** DATA EXCERPTS **
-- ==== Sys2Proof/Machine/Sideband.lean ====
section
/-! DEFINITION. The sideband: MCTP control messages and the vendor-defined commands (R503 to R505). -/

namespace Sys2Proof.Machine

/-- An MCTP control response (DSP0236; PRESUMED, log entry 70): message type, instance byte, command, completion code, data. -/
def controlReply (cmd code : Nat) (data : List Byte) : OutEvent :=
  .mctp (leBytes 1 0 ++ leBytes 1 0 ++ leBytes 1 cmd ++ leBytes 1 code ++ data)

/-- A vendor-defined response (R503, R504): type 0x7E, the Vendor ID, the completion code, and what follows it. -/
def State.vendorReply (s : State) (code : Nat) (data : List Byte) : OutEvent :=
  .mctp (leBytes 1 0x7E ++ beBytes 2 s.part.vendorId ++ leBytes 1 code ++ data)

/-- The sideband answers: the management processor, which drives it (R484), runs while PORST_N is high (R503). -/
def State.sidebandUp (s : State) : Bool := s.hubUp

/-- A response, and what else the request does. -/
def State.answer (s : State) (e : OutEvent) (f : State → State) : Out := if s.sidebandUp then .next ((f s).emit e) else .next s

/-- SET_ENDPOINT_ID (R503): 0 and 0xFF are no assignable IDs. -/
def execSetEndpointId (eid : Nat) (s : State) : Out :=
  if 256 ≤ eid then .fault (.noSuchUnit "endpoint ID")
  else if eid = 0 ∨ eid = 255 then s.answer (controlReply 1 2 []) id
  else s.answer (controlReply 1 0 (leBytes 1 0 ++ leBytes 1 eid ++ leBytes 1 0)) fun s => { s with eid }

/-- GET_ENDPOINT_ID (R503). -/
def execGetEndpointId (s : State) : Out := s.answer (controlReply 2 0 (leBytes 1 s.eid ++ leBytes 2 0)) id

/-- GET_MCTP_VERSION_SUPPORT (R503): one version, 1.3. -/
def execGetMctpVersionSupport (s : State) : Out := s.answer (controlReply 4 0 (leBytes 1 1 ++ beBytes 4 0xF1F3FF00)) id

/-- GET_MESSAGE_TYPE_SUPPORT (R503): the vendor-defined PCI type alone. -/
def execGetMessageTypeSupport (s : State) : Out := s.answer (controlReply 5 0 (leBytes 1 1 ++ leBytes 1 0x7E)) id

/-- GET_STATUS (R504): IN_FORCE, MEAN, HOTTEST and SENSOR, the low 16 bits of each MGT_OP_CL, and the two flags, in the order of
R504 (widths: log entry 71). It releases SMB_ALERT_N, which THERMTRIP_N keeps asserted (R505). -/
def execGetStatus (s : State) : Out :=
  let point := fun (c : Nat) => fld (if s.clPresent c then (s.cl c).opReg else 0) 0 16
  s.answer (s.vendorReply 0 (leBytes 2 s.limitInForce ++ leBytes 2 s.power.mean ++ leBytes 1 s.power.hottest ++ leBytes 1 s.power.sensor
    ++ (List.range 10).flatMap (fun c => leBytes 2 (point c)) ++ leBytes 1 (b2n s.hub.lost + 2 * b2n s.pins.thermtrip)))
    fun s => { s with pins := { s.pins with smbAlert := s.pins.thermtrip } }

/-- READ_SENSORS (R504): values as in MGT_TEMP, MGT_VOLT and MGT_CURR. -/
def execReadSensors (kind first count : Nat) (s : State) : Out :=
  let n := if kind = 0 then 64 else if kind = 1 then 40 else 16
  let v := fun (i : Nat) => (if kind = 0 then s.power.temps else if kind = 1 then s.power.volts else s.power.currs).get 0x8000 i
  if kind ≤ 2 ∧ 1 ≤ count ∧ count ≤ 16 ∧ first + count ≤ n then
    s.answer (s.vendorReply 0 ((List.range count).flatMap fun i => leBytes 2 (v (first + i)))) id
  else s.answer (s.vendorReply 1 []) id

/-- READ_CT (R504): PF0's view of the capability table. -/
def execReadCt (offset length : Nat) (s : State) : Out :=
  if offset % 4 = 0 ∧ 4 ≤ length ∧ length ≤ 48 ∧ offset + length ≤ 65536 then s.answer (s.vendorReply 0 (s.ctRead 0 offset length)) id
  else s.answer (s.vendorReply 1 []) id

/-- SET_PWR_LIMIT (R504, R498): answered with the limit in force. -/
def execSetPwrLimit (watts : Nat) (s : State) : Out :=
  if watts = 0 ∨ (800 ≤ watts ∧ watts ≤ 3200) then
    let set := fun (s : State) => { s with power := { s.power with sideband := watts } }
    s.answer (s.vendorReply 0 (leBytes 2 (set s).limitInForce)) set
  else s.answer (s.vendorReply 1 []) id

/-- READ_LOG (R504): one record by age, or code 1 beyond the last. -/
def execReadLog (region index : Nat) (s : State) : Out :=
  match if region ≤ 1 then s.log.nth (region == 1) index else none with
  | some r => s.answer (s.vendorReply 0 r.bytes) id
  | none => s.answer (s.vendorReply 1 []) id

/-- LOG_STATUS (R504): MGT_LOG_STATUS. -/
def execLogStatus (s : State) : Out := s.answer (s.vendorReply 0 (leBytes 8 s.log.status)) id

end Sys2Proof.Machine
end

** DIRECTIONS FOR THIS TASK **
Where the line with "def State.sidebandUp (s" ends, your copy should end too; please return exactly the lines from the first line of the data through it.

** RESPONSE AREA **
-- ==== Sys2Proof/Machine/Sideband.lean ====
section
/-! DEFINITION. The sideband: MCTP control messages and the vendor-defined commands (R503 to R505). -/

namespace Sys2Proof.Machine

/-- An MCTP control response (DSP0236; PRESUMED, log entry 70): message type, instance byte, command, completion code, data. -/
def controlReply (cmd code : Nat) (data : List Byte) : OutEvent :=
  .mctp (leBytes 1 0 ++ leBytes 1 0 ++ leBytes 1 cmd ++ leBytes 1 code ++ data)

/-- A vendor-defined response (R503, R504): type 0x7E, the Vendor ID, the completion code, and what follows it. -/
def State.vendorReply (s : State) (code : Nat) (data : List Byte) : OutEvent :=
  .mctp (leBytes 1 0x7E ++ beBytes 2 s.part.vendorId ++ leBytes 1 code ++ data)

/-- The sideband answers: the management processor, which drives it (R484), runs while PORST_N is high (R503). -/
def State.sidebandUp (s : State) : Bool := s.hubUp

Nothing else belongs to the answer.